__WORK TO BE COMPLETED__.
The answer must consist of each line below that contains the word "instruction", copied in full.

Collected data entries
=== Begin Enclosure ===
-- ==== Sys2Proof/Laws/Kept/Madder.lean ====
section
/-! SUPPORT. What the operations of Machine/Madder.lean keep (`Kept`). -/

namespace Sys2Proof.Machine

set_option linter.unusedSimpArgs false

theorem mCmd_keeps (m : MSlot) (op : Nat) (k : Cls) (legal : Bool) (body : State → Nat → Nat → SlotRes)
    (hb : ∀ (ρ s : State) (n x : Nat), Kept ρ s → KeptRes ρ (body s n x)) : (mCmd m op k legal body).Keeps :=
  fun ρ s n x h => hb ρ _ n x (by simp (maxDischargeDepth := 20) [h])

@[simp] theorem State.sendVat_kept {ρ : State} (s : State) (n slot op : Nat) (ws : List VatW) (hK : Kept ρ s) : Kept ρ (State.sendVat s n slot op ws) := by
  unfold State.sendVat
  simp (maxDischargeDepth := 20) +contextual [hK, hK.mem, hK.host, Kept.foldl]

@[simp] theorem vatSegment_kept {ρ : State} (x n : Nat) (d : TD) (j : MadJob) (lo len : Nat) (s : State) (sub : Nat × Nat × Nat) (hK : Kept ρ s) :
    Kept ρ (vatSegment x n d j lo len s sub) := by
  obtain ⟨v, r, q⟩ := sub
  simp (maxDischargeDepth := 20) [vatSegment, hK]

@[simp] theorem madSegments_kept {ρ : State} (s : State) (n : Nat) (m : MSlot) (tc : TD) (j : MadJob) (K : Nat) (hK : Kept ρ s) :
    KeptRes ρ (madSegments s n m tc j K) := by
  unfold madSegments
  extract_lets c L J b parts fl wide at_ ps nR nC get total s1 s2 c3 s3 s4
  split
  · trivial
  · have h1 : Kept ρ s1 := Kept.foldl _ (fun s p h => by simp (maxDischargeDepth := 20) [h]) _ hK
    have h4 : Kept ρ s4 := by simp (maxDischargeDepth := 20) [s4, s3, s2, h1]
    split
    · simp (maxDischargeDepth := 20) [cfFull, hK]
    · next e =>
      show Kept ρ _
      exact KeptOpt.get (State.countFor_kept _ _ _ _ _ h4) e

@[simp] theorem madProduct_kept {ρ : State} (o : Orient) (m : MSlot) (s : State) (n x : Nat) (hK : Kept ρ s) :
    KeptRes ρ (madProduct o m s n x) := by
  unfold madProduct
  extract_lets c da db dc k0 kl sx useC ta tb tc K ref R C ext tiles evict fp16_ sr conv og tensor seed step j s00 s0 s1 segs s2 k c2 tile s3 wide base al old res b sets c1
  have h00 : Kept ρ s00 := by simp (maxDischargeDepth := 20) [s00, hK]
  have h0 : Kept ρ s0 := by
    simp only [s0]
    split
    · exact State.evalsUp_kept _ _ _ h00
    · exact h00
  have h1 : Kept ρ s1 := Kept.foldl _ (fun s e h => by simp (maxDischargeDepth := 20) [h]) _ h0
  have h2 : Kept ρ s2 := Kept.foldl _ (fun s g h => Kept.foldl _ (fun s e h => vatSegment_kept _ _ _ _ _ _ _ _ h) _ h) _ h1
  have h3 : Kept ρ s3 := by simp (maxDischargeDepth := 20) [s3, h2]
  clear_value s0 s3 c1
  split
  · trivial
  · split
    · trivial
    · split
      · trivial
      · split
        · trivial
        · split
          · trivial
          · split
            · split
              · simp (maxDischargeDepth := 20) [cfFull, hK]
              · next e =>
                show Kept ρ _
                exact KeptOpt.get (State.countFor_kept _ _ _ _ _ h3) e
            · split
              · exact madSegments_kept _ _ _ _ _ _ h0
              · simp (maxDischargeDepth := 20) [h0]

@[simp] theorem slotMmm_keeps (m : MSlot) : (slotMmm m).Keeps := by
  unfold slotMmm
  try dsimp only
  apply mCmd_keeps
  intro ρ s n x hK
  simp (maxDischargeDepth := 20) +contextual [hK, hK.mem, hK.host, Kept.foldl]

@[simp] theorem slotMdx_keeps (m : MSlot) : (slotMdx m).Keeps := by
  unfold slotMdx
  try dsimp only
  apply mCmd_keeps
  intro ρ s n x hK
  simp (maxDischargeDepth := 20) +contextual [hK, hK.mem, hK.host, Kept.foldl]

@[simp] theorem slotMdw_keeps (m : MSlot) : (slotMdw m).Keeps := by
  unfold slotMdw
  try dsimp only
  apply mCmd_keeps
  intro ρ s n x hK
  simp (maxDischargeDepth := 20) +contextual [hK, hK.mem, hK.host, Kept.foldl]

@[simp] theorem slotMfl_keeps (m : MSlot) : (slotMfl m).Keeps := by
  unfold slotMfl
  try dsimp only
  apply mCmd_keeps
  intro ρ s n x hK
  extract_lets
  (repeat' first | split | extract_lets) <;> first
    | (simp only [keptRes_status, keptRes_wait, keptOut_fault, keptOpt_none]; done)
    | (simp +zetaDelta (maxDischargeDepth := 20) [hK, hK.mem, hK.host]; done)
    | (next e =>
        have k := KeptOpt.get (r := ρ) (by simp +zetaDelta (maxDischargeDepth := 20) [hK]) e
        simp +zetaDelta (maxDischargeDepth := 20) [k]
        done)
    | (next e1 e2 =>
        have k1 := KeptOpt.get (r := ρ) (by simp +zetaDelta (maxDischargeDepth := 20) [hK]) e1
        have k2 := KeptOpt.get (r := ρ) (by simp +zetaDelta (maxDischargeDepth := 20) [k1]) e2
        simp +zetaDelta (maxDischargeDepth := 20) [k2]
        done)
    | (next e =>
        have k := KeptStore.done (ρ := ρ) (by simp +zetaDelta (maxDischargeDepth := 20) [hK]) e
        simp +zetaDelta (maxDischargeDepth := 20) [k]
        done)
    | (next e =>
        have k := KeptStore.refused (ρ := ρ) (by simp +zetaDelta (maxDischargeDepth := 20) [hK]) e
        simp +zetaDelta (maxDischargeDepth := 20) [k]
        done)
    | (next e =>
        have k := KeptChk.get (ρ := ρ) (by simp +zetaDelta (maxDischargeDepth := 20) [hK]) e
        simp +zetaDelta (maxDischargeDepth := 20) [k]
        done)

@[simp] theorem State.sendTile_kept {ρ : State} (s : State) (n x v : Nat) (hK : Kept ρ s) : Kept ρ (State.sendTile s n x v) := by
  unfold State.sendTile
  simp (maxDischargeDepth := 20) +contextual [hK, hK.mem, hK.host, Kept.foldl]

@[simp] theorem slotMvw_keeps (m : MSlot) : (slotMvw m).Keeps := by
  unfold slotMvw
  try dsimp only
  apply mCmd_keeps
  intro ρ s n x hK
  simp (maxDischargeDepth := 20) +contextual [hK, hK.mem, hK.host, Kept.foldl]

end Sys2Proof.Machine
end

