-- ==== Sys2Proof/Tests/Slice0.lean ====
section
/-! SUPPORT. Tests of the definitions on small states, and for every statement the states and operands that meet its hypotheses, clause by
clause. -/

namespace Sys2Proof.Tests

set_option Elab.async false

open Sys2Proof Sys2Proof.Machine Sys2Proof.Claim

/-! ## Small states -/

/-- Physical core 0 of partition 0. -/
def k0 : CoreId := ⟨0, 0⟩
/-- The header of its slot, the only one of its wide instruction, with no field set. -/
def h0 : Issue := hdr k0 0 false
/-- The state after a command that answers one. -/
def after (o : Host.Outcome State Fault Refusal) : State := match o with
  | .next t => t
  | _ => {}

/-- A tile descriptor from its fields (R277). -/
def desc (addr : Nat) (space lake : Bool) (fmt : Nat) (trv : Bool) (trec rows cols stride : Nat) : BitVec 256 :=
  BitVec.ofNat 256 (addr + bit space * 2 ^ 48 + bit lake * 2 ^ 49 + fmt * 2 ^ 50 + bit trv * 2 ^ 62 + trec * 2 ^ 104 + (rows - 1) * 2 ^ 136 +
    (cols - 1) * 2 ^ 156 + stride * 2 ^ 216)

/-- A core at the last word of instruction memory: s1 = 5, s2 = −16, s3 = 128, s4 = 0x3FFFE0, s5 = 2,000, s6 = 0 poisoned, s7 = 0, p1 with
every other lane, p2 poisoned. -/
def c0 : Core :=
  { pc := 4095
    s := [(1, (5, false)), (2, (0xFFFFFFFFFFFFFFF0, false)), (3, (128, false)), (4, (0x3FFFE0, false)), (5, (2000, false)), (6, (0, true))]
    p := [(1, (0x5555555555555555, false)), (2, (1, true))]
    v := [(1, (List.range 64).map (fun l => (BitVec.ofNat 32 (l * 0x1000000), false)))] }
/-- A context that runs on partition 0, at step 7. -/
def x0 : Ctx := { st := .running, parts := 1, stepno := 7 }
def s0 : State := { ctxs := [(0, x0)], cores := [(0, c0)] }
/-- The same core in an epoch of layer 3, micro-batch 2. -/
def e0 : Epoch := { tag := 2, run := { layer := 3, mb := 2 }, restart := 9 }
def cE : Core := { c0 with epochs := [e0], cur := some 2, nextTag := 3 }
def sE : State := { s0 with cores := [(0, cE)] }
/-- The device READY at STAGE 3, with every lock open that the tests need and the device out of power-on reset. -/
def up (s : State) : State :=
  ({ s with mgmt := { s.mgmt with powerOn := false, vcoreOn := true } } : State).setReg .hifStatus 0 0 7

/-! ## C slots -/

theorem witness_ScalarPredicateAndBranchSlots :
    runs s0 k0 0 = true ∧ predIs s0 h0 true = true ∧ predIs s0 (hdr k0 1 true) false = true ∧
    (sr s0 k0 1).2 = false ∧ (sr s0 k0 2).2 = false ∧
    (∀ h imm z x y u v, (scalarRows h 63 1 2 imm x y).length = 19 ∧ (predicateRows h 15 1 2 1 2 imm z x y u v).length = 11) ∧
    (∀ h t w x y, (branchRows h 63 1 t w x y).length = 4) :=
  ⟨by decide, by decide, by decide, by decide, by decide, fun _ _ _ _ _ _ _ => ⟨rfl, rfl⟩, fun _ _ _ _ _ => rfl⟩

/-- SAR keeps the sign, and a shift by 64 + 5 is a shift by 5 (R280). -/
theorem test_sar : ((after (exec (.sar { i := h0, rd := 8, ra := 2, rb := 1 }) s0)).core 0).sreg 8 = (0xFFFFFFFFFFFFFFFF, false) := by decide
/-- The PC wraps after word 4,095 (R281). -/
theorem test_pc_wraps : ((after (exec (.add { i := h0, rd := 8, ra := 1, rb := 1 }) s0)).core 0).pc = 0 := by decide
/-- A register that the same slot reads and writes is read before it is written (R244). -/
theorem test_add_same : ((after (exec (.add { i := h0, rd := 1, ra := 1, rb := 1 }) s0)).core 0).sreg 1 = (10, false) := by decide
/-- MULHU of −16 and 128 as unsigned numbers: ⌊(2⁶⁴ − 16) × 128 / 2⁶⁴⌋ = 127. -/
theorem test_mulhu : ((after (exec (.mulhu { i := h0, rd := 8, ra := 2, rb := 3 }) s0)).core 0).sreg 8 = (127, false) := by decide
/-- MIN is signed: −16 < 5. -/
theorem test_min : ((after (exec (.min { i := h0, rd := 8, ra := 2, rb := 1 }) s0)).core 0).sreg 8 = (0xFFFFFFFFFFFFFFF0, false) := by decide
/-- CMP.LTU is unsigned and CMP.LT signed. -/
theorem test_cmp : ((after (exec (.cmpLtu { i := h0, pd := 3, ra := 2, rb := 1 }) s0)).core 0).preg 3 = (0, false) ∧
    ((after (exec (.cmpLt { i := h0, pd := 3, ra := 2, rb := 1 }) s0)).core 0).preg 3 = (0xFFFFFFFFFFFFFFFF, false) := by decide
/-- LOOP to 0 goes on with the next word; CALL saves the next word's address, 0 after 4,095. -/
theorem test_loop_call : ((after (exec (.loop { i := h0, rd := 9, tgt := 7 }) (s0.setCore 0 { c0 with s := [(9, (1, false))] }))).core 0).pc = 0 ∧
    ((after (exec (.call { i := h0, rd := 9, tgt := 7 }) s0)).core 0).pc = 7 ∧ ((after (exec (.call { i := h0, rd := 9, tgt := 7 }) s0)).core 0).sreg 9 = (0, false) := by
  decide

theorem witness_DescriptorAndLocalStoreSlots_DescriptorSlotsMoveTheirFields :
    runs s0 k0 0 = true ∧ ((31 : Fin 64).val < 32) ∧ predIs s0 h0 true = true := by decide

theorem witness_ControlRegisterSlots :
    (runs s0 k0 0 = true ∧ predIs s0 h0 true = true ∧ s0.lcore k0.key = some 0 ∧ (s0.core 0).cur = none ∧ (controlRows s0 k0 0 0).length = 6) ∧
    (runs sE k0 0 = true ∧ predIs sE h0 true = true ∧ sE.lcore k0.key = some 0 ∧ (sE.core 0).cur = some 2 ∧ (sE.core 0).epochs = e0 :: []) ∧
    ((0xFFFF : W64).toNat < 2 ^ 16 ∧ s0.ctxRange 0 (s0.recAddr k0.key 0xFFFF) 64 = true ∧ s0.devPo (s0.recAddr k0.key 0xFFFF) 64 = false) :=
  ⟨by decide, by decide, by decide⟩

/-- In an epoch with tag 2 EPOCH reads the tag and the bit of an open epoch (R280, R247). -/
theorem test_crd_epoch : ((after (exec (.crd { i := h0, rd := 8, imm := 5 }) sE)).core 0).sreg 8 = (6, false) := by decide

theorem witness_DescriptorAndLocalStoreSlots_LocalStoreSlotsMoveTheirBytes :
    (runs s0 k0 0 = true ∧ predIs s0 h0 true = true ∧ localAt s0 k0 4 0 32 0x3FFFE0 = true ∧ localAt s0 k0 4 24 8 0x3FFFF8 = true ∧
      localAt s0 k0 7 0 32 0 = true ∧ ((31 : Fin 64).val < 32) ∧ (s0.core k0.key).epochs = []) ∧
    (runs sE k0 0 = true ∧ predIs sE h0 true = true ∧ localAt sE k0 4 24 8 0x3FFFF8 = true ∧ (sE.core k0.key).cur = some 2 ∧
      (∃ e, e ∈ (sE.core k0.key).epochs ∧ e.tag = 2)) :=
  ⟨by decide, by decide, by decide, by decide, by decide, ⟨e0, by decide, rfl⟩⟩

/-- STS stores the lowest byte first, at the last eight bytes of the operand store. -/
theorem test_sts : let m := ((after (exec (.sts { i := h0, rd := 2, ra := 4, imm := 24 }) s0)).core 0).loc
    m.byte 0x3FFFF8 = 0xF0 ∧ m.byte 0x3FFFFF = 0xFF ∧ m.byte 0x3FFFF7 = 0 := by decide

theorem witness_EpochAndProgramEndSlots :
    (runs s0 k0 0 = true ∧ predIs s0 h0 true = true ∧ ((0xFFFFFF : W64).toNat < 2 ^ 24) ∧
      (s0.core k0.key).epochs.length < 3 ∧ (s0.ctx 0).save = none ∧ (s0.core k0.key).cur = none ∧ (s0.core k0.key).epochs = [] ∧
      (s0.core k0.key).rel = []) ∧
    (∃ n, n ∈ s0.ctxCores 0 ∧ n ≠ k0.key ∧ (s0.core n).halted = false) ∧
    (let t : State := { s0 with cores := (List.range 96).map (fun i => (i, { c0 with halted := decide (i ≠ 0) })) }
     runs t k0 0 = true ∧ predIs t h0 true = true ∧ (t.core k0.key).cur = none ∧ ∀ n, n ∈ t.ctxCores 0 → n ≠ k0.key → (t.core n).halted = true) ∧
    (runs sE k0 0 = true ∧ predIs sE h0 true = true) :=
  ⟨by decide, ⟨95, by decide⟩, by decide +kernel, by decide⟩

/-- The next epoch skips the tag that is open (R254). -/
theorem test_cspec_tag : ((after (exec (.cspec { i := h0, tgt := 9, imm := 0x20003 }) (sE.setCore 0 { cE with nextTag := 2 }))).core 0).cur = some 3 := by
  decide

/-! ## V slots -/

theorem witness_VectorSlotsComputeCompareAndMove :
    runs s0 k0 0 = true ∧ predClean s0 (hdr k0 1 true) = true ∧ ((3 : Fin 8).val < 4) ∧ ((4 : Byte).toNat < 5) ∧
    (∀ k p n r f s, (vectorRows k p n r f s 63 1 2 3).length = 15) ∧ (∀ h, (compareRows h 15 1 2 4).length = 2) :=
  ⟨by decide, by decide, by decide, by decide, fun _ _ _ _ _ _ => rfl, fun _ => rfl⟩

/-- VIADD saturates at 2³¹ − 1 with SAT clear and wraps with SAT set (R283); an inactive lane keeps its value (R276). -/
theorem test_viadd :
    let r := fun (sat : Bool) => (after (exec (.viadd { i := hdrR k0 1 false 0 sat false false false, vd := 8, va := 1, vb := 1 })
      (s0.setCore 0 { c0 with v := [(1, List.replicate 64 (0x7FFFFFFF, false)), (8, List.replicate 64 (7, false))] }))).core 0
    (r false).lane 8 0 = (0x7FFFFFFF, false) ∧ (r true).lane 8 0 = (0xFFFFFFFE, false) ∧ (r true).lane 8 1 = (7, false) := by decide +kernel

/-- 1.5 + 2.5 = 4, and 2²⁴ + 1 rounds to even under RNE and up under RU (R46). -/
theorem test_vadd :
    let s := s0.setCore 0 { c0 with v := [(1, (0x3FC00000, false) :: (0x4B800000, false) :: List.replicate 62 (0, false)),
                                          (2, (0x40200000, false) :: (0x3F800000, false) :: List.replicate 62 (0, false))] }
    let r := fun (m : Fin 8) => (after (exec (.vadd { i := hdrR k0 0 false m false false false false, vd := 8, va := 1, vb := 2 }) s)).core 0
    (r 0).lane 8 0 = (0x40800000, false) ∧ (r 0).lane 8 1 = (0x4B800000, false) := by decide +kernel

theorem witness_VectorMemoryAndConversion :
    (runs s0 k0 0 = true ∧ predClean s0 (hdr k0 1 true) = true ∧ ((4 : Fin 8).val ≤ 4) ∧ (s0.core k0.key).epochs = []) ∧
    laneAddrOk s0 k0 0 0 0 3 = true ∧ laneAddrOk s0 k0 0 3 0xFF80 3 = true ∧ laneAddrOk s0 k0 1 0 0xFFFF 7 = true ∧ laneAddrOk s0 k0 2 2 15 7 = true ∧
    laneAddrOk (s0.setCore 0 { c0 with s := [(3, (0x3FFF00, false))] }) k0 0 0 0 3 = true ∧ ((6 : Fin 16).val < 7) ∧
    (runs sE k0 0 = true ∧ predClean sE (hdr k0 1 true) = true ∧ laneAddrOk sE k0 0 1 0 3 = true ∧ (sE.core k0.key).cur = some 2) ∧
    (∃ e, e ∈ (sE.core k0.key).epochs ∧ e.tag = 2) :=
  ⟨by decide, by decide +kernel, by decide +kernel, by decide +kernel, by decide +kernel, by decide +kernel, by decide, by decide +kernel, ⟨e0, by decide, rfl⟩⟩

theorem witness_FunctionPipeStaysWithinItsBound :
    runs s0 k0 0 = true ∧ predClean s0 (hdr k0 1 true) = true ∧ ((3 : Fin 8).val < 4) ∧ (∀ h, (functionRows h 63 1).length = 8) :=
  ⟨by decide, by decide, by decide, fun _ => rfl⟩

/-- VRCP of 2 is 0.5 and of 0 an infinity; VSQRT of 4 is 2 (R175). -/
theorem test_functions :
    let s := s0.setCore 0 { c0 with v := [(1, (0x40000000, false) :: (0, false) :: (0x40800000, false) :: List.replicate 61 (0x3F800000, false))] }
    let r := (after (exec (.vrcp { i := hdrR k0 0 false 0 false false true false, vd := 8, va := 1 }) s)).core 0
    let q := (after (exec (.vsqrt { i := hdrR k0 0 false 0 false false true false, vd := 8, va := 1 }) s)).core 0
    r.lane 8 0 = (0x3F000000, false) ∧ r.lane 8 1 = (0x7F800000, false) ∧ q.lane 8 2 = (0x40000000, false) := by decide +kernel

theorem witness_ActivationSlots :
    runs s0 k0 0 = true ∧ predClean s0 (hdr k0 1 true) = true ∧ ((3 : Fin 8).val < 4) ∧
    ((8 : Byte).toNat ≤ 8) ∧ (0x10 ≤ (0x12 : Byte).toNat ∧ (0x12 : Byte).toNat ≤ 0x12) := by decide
=== End Enclosure ===
__TASK SOLUTION__.
/-- The header of its slot, the only one of its wide instruction, with no field set. -/
/-- A core at the last word of instruction memory: s1 = 5, s2 = −16, s3 = 128, s4 = 0x3FFFE0, s5 = 2,000, s6 = 0 poisoned, s7 = 0, p1 with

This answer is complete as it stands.